***** MATERIALS PROVIDED

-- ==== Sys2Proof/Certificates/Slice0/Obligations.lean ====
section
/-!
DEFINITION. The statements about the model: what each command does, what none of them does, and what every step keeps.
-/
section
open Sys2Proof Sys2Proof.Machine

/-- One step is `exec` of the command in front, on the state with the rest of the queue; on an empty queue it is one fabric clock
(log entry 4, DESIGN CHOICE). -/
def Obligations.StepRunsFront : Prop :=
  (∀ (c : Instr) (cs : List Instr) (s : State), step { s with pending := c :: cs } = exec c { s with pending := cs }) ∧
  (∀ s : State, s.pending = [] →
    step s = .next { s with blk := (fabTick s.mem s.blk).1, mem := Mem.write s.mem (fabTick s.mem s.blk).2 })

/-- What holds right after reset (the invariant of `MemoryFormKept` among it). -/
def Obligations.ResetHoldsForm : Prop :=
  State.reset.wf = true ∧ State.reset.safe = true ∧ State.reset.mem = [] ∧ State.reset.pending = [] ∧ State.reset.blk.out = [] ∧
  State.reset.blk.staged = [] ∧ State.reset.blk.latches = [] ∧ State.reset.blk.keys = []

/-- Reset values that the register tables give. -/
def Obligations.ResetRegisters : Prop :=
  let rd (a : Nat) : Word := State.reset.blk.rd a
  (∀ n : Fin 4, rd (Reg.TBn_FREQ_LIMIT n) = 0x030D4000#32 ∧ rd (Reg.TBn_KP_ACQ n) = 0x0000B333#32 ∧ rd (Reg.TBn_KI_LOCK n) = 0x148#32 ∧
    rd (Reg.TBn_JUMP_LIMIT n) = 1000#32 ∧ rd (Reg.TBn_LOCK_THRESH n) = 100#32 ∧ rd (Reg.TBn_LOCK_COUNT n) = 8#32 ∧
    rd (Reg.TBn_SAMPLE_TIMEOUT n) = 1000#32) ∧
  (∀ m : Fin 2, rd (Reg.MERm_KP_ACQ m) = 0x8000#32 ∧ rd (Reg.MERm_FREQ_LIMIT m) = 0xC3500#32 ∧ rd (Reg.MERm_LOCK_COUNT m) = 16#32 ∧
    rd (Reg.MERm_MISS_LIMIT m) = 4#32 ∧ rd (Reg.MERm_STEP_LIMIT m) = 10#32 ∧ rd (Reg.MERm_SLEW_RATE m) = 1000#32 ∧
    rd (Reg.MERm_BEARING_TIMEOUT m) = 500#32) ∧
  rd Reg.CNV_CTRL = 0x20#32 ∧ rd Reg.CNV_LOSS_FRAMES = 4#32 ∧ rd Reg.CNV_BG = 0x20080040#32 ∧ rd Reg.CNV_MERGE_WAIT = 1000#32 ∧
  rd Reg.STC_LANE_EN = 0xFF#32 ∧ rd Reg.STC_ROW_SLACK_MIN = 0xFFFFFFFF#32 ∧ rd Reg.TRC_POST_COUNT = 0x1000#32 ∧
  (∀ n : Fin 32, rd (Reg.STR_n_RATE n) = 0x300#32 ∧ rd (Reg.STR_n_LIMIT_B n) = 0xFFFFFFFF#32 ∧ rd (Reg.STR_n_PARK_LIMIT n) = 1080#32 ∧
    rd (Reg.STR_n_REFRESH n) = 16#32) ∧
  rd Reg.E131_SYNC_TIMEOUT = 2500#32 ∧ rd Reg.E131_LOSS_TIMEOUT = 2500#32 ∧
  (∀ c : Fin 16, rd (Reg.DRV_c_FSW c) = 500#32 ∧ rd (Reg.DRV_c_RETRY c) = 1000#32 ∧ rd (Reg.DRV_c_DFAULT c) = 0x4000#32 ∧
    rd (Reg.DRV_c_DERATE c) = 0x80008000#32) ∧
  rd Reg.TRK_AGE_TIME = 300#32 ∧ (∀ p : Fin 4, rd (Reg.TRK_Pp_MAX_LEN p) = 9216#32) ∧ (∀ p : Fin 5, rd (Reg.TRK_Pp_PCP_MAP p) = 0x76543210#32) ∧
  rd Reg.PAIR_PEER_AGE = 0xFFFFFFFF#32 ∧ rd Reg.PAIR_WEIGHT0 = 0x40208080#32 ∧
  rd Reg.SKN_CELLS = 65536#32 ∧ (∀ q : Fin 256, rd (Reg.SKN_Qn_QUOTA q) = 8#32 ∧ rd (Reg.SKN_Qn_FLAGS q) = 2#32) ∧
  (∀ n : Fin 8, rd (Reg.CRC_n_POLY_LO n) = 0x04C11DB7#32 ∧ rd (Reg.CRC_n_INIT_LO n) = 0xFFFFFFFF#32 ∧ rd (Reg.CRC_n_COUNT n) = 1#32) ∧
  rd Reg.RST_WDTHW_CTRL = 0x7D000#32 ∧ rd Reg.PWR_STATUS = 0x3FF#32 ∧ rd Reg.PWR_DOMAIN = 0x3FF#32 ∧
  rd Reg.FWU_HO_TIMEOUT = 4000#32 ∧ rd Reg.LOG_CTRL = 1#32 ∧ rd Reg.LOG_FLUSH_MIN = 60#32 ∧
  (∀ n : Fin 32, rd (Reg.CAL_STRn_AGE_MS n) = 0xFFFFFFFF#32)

**********
***** MATERIALS PROVIDED

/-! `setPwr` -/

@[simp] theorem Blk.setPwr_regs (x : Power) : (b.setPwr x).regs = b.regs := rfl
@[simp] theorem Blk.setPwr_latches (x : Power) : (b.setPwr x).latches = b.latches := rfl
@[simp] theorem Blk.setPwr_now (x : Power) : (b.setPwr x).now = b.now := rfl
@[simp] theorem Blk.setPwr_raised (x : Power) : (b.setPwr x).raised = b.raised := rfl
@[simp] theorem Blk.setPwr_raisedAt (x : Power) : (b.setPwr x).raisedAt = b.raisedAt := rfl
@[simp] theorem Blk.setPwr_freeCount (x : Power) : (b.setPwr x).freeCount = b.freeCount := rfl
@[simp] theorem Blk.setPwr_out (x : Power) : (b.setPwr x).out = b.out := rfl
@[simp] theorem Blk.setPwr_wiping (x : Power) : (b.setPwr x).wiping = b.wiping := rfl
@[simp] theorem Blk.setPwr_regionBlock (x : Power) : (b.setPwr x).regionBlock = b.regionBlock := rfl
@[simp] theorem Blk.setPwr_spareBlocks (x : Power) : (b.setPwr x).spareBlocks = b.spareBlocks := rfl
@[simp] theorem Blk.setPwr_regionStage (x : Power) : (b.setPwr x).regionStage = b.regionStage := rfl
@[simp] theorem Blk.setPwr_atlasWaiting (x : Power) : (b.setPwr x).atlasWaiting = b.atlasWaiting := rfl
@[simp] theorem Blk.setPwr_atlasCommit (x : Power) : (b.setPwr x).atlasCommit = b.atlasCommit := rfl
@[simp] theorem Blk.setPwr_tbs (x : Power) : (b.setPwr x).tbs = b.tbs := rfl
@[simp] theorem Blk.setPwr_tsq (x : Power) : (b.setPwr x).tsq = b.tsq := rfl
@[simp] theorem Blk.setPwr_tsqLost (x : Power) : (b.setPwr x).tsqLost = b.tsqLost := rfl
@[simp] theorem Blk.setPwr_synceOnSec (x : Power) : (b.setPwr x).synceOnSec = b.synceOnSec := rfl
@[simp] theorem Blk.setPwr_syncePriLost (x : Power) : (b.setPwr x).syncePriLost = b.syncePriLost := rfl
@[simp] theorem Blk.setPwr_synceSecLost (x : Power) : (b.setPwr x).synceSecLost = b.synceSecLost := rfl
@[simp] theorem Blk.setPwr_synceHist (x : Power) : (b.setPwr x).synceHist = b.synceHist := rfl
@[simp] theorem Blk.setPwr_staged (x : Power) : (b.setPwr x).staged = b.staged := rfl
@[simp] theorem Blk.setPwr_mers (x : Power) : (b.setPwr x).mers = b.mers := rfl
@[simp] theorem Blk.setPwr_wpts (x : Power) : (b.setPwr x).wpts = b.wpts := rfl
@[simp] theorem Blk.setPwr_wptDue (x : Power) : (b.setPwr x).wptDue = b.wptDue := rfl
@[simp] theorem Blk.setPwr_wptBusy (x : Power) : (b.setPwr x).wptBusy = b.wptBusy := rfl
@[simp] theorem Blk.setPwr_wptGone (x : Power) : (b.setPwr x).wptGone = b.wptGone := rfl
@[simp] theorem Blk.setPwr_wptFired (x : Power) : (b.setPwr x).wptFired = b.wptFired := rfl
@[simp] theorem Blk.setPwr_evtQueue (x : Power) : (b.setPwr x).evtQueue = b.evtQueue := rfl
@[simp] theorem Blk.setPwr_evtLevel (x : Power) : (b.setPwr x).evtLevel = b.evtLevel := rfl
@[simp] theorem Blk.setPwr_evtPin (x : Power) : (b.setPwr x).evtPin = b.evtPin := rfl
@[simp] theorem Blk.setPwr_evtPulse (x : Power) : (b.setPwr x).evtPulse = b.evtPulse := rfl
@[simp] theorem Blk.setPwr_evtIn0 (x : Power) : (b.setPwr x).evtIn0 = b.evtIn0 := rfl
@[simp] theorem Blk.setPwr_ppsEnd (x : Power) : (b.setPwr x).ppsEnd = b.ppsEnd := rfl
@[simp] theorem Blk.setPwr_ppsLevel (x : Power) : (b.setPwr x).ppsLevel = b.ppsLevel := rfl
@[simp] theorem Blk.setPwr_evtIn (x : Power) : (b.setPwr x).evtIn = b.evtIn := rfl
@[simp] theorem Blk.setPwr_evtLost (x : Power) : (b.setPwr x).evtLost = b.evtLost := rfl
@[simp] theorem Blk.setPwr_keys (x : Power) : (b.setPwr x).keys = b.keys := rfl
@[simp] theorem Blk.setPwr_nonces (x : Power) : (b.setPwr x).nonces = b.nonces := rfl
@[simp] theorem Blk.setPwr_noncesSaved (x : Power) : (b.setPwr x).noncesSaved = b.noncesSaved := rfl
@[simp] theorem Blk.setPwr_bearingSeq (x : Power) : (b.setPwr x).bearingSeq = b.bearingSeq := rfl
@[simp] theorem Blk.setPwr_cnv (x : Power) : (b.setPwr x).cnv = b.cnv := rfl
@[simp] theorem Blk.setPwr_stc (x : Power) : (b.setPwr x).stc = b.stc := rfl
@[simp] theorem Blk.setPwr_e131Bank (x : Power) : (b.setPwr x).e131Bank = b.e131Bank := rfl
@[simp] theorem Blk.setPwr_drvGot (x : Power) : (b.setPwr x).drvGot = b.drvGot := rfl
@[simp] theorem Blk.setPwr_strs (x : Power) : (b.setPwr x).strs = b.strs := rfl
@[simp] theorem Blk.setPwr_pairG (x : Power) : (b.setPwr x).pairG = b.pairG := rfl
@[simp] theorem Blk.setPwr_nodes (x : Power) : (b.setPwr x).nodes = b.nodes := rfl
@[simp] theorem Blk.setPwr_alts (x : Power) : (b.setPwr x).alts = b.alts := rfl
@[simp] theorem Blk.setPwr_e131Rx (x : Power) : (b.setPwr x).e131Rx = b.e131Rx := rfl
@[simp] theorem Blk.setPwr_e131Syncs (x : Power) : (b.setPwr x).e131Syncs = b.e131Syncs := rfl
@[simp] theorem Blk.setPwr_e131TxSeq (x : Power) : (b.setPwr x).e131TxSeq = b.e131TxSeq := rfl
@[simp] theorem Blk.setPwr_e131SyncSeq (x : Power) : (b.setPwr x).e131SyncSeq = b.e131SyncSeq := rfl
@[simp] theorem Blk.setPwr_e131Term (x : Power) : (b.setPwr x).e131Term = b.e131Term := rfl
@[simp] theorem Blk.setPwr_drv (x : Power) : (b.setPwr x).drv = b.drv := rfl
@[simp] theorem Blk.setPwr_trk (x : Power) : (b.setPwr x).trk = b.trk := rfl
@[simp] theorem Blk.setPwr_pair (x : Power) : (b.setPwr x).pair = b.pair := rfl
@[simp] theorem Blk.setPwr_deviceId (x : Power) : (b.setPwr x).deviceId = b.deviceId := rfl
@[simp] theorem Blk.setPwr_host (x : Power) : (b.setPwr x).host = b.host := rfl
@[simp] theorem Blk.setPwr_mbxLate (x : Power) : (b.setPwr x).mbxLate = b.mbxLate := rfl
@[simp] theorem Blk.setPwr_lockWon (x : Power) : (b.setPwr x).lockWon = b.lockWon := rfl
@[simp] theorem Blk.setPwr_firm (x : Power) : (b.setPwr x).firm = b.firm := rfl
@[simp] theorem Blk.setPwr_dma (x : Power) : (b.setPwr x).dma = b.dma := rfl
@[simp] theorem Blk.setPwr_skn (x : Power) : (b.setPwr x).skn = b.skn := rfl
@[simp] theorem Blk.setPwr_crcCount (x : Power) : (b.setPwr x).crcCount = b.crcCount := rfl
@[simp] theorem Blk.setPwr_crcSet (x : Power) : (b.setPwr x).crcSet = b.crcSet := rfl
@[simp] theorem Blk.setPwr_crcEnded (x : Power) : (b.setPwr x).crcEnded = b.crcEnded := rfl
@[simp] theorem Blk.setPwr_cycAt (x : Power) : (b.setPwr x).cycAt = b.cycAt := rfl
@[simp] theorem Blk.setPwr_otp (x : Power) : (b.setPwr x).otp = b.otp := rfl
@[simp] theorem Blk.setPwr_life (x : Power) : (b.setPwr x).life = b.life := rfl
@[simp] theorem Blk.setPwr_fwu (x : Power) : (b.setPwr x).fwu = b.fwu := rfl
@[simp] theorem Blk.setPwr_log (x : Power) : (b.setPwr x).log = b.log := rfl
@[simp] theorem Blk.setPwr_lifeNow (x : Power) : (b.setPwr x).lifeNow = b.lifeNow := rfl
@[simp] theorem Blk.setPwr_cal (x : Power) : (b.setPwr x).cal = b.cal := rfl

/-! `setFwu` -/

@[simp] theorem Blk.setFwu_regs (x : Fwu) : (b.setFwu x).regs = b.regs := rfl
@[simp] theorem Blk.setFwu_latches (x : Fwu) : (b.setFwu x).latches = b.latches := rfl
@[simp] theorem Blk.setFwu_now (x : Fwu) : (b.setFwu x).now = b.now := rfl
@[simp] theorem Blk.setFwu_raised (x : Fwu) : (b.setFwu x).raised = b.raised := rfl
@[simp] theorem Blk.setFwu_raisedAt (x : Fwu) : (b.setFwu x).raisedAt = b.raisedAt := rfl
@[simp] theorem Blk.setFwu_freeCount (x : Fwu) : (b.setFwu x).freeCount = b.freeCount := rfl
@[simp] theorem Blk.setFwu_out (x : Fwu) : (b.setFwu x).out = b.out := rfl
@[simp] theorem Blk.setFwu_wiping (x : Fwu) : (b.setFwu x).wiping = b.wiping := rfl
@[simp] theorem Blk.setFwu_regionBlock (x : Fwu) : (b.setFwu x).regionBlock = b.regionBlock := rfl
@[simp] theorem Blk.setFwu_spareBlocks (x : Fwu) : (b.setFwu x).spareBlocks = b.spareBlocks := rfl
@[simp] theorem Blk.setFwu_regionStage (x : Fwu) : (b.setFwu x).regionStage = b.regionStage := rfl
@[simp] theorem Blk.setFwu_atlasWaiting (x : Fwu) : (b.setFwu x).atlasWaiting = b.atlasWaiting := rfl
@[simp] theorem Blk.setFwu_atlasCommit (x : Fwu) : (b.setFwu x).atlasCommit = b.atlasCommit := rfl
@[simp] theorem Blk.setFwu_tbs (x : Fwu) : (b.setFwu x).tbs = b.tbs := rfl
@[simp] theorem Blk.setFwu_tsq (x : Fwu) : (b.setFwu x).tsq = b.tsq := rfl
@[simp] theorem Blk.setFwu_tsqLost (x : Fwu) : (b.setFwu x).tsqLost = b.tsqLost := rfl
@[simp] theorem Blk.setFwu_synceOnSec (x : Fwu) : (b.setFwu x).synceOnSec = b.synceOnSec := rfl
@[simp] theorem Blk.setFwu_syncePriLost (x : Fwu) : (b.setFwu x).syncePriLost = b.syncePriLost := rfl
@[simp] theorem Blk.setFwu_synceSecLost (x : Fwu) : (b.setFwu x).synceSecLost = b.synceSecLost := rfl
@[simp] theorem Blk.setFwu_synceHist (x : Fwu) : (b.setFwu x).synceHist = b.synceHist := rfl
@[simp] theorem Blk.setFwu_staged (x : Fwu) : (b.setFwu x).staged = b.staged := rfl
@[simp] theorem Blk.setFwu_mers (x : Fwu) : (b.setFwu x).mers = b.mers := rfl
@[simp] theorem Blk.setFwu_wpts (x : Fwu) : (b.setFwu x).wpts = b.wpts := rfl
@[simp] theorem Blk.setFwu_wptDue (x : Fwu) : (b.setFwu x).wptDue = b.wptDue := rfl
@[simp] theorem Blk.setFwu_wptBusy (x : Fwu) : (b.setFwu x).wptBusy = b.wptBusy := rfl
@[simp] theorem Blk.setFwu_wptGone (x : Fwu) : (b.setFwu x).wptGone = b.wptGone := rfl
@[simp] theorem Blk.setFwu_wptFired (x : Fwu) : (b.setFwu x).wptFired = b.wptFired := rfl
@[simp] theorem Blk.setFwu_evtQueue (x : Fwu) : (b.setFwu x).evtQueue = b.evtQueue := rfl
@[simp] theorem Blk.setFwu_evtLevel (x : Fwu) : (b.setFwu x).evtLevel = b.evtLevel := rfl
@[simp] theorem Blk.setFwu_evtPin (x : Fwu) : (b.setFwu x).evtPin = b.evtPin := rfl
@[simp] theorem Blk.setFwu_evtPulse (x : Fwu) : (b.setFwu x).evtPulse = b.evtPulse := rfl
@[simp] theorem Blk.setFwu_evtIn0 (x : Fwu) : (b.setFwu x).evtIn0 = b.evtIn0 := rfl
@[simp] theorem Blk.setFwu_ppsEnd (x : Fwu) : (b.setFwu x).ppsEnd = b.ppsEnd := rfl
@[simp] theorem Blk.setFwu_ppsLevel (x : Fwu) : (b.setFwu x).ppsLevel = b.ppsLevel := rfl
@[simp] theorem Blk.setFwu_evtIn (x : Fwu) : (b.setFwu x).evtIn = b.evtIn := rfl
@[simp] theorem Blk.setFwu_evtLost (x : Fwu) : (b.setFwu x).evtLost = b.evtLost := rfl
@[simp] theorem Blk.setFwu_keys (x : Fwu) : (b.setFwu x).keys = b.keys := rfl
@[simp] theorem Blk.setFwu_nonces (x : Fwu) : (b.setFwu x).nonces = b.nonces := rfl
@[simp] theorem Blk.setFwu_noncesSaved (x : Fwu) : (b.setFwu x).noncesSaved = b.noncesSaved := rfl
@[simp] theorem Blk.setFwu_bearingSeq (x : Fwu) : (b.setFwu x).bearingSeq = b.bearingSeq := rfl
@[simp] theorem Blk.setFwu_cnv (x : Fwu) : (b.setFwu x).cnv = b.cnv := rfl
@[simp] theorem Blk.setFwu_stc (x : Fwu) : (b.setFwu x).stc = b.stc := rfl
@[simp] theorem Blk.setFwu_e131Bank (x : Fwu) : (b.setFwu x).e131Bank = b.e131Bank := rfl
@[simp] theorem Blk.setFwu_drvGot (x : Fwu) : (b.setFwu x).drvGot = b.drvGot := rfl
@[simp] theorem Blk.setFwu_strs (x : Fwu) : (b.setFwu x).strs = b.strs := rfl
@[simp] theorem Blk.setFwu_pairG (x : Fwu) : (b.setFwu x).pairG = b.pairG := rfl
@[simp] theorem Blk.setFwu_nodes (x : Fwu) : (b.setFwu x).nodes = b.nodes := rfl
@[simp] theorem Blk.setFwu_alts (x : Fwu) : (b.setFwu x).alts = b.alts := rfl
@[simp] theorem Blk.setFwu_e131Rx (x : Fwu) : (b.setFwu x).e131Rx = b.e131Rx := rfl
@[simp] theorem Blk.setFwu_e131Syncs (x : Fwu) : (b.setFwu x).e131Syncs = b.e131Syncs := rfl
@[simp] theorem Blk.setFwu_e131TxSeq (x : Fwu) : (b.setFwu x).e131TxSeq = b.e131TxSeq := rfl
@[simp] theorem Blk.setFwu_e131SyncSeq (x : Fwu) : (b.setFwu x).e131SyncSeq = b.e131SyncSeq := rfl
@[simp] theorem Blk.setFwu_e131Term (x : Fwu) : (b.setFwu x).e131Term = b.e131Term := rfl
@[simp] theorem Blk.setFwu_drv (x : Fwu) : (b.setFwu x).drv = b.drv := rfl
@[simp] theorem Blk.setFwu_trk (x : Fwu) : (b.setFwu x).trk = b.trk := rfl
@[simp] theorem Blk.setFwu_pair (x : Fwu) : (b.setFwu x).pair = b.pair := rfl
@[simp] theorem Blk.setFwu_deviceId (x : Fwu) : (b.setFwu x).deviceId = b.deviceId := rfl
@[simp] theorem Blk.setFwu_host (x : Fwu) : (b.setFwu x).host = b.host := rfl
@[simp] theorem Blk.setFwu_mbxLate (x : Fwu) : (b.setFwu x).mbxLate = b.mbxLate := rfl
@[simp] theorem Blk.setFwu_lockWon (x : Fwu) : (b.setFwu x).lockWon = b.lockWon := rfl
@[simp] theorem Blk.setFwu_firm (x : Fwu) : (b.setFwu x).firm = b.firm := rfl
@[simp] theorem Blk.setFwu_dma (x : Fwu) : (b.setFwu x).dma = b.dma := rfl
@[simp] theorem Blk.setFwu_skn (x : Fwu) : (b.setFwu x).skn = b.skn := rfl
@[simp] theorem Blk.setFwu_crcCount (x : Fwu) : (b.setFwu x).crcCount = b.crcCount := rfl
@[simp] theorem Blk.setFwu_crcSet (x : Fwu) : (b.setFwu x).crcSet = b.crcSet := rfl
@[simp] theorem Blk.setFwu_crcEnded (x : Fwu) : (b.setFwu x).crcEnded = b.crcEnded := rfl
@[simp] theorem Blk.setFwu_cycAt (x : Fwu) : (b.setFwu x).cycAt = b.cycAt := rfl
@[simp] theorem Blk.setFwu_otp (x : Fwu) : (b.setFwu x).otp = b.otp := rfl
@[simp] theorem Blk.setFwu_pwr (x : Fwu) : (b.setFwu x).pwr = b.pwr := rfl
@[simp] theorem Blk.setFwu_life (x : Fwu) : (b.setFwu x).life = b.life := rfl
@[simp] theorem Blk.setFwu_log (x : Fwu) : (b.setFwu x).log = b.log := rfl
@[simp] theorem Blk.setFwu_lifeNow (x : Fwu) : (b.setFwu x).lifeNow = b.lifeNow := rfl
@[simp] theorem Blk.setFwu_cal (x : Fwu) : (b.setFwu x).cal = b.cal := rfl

**********

Only those lines of the entries above that run from the line containing "(b.setFwu x).evtPulse = b.evtPulse := rfl" to the line containing "(b.setFwu x).e131Bank = b.e131Bank := rfl", both included, should be transcribed exactly.

@[simp] theorem Blk.setFwu_evtPulse (x : Fwu) : (b.setFwu x).evtPulse = b.evtPulse := rfl
@[simp] theorem Blk.setFwu_evtIn0 (x : Fwu) : (b.setFwu x).evtIn0 = b.evtIn0 := rfl
@[simp] theorem Blk.setFwu_ppsEnd (x : Fwu) : (b.setFwu x).ppsEnd = b.ppsEnd := rfl
@[simp] theorem Blk.setFwu_ppsLevel (x : Fwu) : (b.setFwu x).ppsLevel = b.ppsLevel := rfl
@[simp] theorem Blk.setFwu_evtIn (x : Fwu) : (b.setFwu x).evtIn = b.evtIn := rfl
@[simp] theorem Blk.setFwu_evtLost (x : Fwu) : (b.setFwu x).evtLost = b.evtLost := rfl
@[simp] theorem Blk.setFwu_keys (x : Fwu) : (b.setFwu x).keys = b.keys := rfl
@[simp] theorem Blk.setFwu_nonces (x : Fwu) : (b.setFwu x).nonces = b.nonces := rfl
@[simp] theorem Blk.setFwu_noncesSaved (x : Fwu) : (b.setFwu x).noncesSaved = b.noncesSaved := rfl
@[simp] theorem Blk.setFwu_bearingSeq (x : Fwu) : (b.setFwu x).bearingSeq = b.bearingSeq := rfl
@[simp] theorem Blk.setFwu_cnv (x : Fwu) : (b.setFwu x).cnv = b.cnv := rfl
@[simp] theorem Blk.setFwu_stc (x : Fwu) : (b.setFwu x).stc = b.stc := rfl
@[simp] theorem Blk.setFwu_e131Bank (x : Fwu) : (b.setFwu x).e131Bank = b.e131Bank := rfl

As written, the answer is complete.